Baku and Ankara have had difficulties coming to an agreement on transit fees, and Baku is still in bilateral negotiations with Bulgaria, Romania and other countries.
The final bell tolled last month, when MOL said that financing the plan was no longer "sustainable" and that it had not approved this year's budget for Nabucco.
"Nabucco was one option that was a very good option," said Badr Jafar, the chairman of Pearl and president of Crescent Petroleum. "It seems to be politics that are being played out at the moment that paints a bit of an unclear future about the Nabucco pipeline."
A range of competitors to Nabucco have emerged. Their benefit is often their size - usually on a scale of about a third of Nabucco's 30 billion cubic metre capacity, making it easier to build a pipeline with fewer nations' commitments and sometimes earning the nickname "Nabucco Lite".
"I'm confident as chairman of a company that has significant gas reserves in the Middle East that there are various highways which one can use to transport these products across into Europe and potentially beyond," said Mr Jafar. "Like any highway, you pay a toll and you use it. So we have no problem. We're not in the business of owning the highways ourselves."
Among the options for Azerbaijan are the South-East Europe Pipeline backed by BP, which is developing Azerbaijan's Shah Deniz gasfield and could benefit from the permits and agreements that have already been put in place for Nabucco.

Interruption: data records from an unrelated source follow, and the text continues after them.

-- ==== Sys2Proof/Tests/Slice0.lean ====
section
/-! SUPPORT. Tests: words and frames written out from the spec, one-step checks against its worked sequences, and states that meet the hypotheses of the statements. -/

namespace Sys2Proof.Tests

set_option Elab.async false

open Sys2Proof Sys2Proof.Machine

/-! ### Small states -/

/-- The state after a command, or the same state where the command does not answer one. -/
def after (c : Instr) (s : State) : State :=
  match exec c s with
  | .next t => t
  | .fault _ => s
  | .refused _ => s

/-- In RUN with 16 segments from 0x002000, three of them in the pool, and one region of each mode. -/
def running : State :=
  { State.reset with
    mode := .run, jbase := 0x2000#22, nseg := 16, gen := 5#8, pool := [3, 4, 5],
    regions := (((State.reset.regions.set 0 ⟨true, .journalRequired, 0x1020#22, 0x102F#22⟩).set 1
      ⟨true, .readonly, 0x1030#22, 0x103F#22⟩).set 2 ⟨true, .journal, 0x1000#22, 0x103F#22⟩).set 3
      ⟨true, .pass, 0x1000#22, 0x103F#22⟩ }

/-- The epoch of context 2, with two records in segment 7. -/
def epoch2 : Epoch := ⟨1, 0x0A07#16, [⟨7, 0⟩], 3, true, 2, 0, false⟩

/-- Context 2 is in a phase with two claims, and source 1 is bound to it while it is OPEN. -/
def withPhase (p : Phase) : State :=
  { running with
    contexts := running.contexts.set 2 (.active p epoch2)
    sources := running.sources.set 1 ⟨if Context.isOpen (.active p epoch2) then some 2 else none, false⟩
    claims := [⟨0x1004#22, 2⟩, ⟨0x1008#22, 2⟩] }

/-- Context 2 OPEN with two claims. -/
def opened : State := withPhase (.opened none)

/-- The same, with an idle timer of 50 ms. -/
def timed : State := { withPhase (.opened (some ⟨7, 3⟩)) with limits := { Limits.reset with idlelim := 50 } }

/-- Context 2 OPEN and empty. -/
def empty : State := { opened with claims := [] }

/-- A fault found at slot 2 of segment 7. -/
def faultAt (k : FaultKind) : FaultInfo := ⟨k, .live, some ⟨7, 2⟩⟩

/-- Context 2 FAULTED. -/
def faulted (k : FaultKind) : State := withPhase (.faulted .idle (faultAt k))

/-- Context 2 with a job at the head of the queue. -/
def queued (p : Phase) : State := { withPhase p with queue := [⟨2, none⟩] }

/-- The same, with the port given to the Replay Engine. -/
def granted (p : Phase) : State := { queued p with holder := some .be }

/-- A read by source 1. -/
def readAt (a : Addr) : Access := ⟨a, 0xF#4, 1, false, 0#32⟩

/-- A write by a source, of the upper half of the word. -/
def writeBy (i : SrcNum) (a : Addr) : Access := ⟨a, 0xC#4, i, true, 0xAABBCCDD#32⟩

/-- A state whose host access waits for a grant. -/
def waiting (s : State) (a : Access) (r : Route) : State := { s with access := some ⟨a, .toMemory r, none⟩ }

/-- The same, with the port given to the host path. -/
def hosting (s : State) (a : Access) (r : Route) : State := { waiting s a r with holder := some .hp }

/-- A state with a held host access. -/
def holding (s : State) (a : Access) (r : HoldReason) (n : Nat) : State :=
  { s with access := some ⟨a, .held r, some n⟩ }

/-- A record stored in a slot. -/
def stored (s : State) (n k : Nat) (r : Record) : State :=
  (((s.store (s.slotAddr n k 1) allBytes r.w1).store (s.slotAddr n k 2) allBytes r.w2).store (s.slotAddr n k 3)
    allBytes r.w3).store (s.slotAddr n k 0) allBytes r.w0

A shorter and cheaper route, the estimated $5.3bn Trans-Adriatic Pipeline, would link Greece to Italy through Albania and use existing pipelines that connect the Caspian to Turkey and Italy to the rest of Europe.

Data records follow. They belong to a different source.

-- ==== Sys2Proof/Machine/Time.lean ====
section
/-! DEFINITION. The millisecond tick, the second boundary, and the steps they make due (R14, R17, R67, R69,
R75, R77, R108, R111, R114, R120, R150, R164). Each due step changes nothing when it is not due. -/
namespace Sys2Proof.Machine
open Sys2Proof

/-! ### The millisecond tick -/

/-- The level a sample reads: high PRESENT, low ABSENT (R14). -/
def sampleLevel (pres : BitVec 16) (k : DropNo) : Level := if pres.getLsbD k.val then .present else .absent

/-- R14: one sample of a presence line. A candidate whose time ends waits for its acceptance (log 3). -/
def samplePresence (debounce : Nat) (lv : Level) (d : DropState) : DropState :=
  match d.candidate with
  | none =>
    if lv = d.level then d else { d with candidate := some { target := lv, remaining := .left debounce } }
  | some c =>
    if lv = d.level then { d with candidate := none }
    else { d with candidate := some { c with remaining := tickCountdown c.remaining } }

/-- R15: the first sample after a reset sets the level, with no flag and no candidate. -/
def firstSample (lv : Level) (d : DropState) : DropState := { d with level := lv, candidate := none }

/-- R74: the refill of the RATE credit. -/
def refillCredit (p : Policy) (d : DropState) : DropState :=
  if d.credit < p.depth then { d with credit := min p.depth (d.credit + p.refill) } else d

/-- R76: the silence count stops at 60000. -/
def silenceMax : Nat := 60000

/-- R76: the silence count of a drop that is not VACANT advances. -/
def advanceSilence (d : DropState) : DropState :=
  if d.isVacant then d else { d with silence := min silenceMax (d.silence + 1) }

/-- R17: the delay and recovery timers count down. -/
def tickMonitors (d : DropState) : DropState :=
  allMonitors.foldl (fun d m => d.setMon m { d.mon m with timer := tickTimer (d.mon m).timer }) d

/-- What one tick does to drop `k`; `first` says whether it is the first sample after a reset. -/
def tickDrop (first : Bool) (pres : BitVec 16) (k : DropNo) (s : State) : State :=
  s.modDrop k fun d =>
    let d := if first then firstSample (sampleLevel pres k) d
      else samplePresence s.settings.debounce (sampleLevel pres k) d
    tickMonitors (advanceSilence (refillCredit (s.policyOf k) d))

/-- R17: one millisecond. Every 1000th tick is a second boundary. The model's choice (log 22): the sample, the refill, the
silence count and the countdowns of a tick come before every expiry that falls on it. -/
def tick (pres : BitVec 16) (s : State) : State :=
  let first := !s.sampled
  forDrops (tickDrop first pres)
    { s with timebase := s.timebase + 1
             boundaryDue := decide ((s.timebase + 1) % 1000 = 0)
             sampled := true
             holdoff := tickTimer s.holdoff
             pins := { s.pins with pres := pres } }

/-! ### Steps that a tick makes due -/

/-- R14, R118, R121: the accepted level is handed to the Admission Controller. -/
def handLevel (k : DropNo) (lv : Level) (s : State) : State :=
  if (s.drop k).admission = .latched then
    match lv with
    | .absent => s.modDrop k fun d => { d with absenceSeen := true }
    | .present =>
      if (s.drop k).absenceSeen && (s.policyOf k).replacementRelease then release k s else s
  else s

/-- R14: the acceptance of a presence change whose candidate has expired. -/
def acceptPresence (k : DropNo) (s : State) : State :=
  match (s.drop k).candidate with
  | some { target := t, remaining := .expired } =>
    handLevel k t (raiseDrop k .presence (s.modDrop k fun d => { d with level := t, candidate := none }))
  | some { target := _, remaining := .left _ } => s
  | none => s

/-- R75: the credit has reached the depth while the RATE condition is true. -/
def State.rateFullDue (s : State) (k : DropNo) : Bool :=
  !(s.drop k).isVacant && ((s.drop k).mon .rate).condition &&
    decide ((s.policyOf k).depth ≤ (s.drop k).credit)

/-- R75: the RATE condition becomes false. -/
def rateFull (k : DropNo) (s : State) : State :=
  if s.rateFullDue k then condition k .rate false s else s

/-- R77: the silence count has reached the limit while the SIL condition is false. -/
def State.silenceDue (s : State) (k : DropNo) : Bool :=
  !(s.drop k).isVacant && !((s.drop k).mon .sil).condition &&
    decide ((s.policyOf k).silenceLimit ≤ (s.drop k).silence)

/-- R77: the SIL condition becomes true. -/
def silenceReached (k : DropNo) (s : State) : State :=
  if s.silenceDue k then condition k .sil true s else s

/-- Monitor `m` of drop `k` is in state `st` with its timer at its expiry. -/
def State.timerDue (s : State) (k : DropNo) (m : Monitor) (st : MonitorState) : Bool :=
  ((s.drop k).mon m).state == st && ((s.drop k).mon m).timer == some .expired

/-- R67: the expiry of a delay timer. -/
def delayExpiry (k : DropNo) (m : Monitor) (s : State) : State :=
  if s.timerDue k m .alert then trip k m s else s

/-- R69: the expiry of a recovery timer. -/
def recoveryExpiry (k : DropNo) (m : Monitor) (s : State) : State :=
  if s.timerDue k m .recovering then recovered k m s else s

/-- R164: the expiry of the holdoff timer; the grant decision it may bring is due after it. -/
def holdoffExpiry (s : State) : State := if s.holdoff = some .expired then { s with holdoff := none } else s

/-! ### The second boundary -/

/-- R108: elapsed stops at 3600. -/
def elapsedMax : Nat := 3600

/-- R108: elapsed of a PRESENT drop in PROBATION advances by one second. -/
def advanceElapsed (d : DropState) : DropState :=
  if d.admission = .probation ∧ d.level = .present ∧ d.elapsed < elapsedMax then
    { d with elapsed := d.elapsed + 1 }
  else d

/-- R168: copy the live counters of a drop and set them to 0. -/
def copyDropCounters (d : DropState) : DropState := { d with snap := d.live, live := Vector.replicate 10 0 }

/-- What a second boundary does to drop `k`: elapsed, the timers in seconds, and the snapshot copy. The model's choice
(log 22): elapsed is advanced before a latch hold expiry of the same boundary, which so never counts for the drop that
it releases (R108). -/
def boundaryDrop (k : DropNo) (s : State) : State :=
  s.modDrop k fun d =>
    let d := advanceElapsed { d with decay := tickTimer d.decay, latchTimer := tickTimer d.latchTimer }
    if s.settings.snapshot then copyDropCounters d else d

/-- R17, R108, R148, R168: the second boundary, once for each that the timebase reaches. The model's choice (log 21):
what the boundary itself makes due (the loss expiry, a probation limit, a decay or latch hold expiry) is taken after
its snapshot copy, so the counts of those steps belong to the new second. The model's choice (log 22): those expiries
also come after its advance of elapsed, its countdowns and its bar, which are made under the old policy (R88, R111). -/
def secondBoundary (s : State) : State :=
  if s.boundaryDue then
    let s := forDrops boundaryDrop { s with boundaryDue := false, lossTimer := tickTimer s.lossTimer }
    if s.settings.snapshot then
      { s with snapDevice := s.liveDevice, liveDevice := Vector.replicate 6 0 }
    else s
  else s

/-- R111: elapsed stands at or above a probation limit above 0. -/
def State.limitDue (s : State) (k : DropNo) : Bool :=
  (s.drop k).admission == .probation && decide (0 < (s.policyOf k).probationLimit) &&
    decide ((s.policyOf k).probationLimit ≤ (s.drop k).elapsed)

/-- R111: the drop enters BARRED. -/
def limitReached (k : DropNo) (s : State) : State := if s.limitDue k then enterBarred k s else s

/-- R114: the expiry of the decay timer. -/
def decayExpiry (k : DropNo) (s : State) : State :=
  let d := s.drop k
  let again : Timer := some (.left (s.policyOf k).decayInterval)
  if d.decay = some .expired then
    if d.admission = .latched then s.modDrop k fun d => { d with decay := none }
    else if d.anyClosing then s.modDrop k fun d => { d with decay := again }
    else if 1 < d.repeatCount then
      s.modDrop k fun d => { d with repeatCount := d.repeatCount - 1, decay := again }
    else s.modDrop k fun d => { d with repeatCount := 0, decay := none }
  else s

/-- R120: the expiry of the latch hold timer. -/
def latchHoldExpiry (k : DropNo) (s : State) : State :=
  if (s.drop k).latchTimer = some .expired then
    if (s.drop k).admission = .latched then release k s
    else s.modDrop k fun d => { d with latchTimer := none }
  else s

/-- R150: the expiry of the loss timer, in NORMAL. -/
def lossExpiry (s : State) : State :=
  if s.lossTimer = some .expired ∧ s.fallback = none then enterFallback s else s

end Sys2Proof.Machine
end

The Interconnector Turkey-Greece-Italy would follow the same principle but faces hurdles because of the financial crises in Greece and Italy.
One pipeline, however, could eclipse all the others: South Stream, Russia's proposed route through the Black Sea through Bulgaria to Greece, Italy and Austria, which would not use Azeri supplies. Construction is scheduled to begin in December, leaving the Nabucco - or Nabucco Lite - partners a short timetable.
"Which one would be more privileged? Whichever one is more profitable for us, we will decide to accept it," said Etibar Abdullayev, the first secretary of the Embassy of Azerbaijan in the UAE. "Annually, we are exporting 15 billion cu metres. It's not enough for providing all south-east Europe countries, but" - he paused - "it's not small."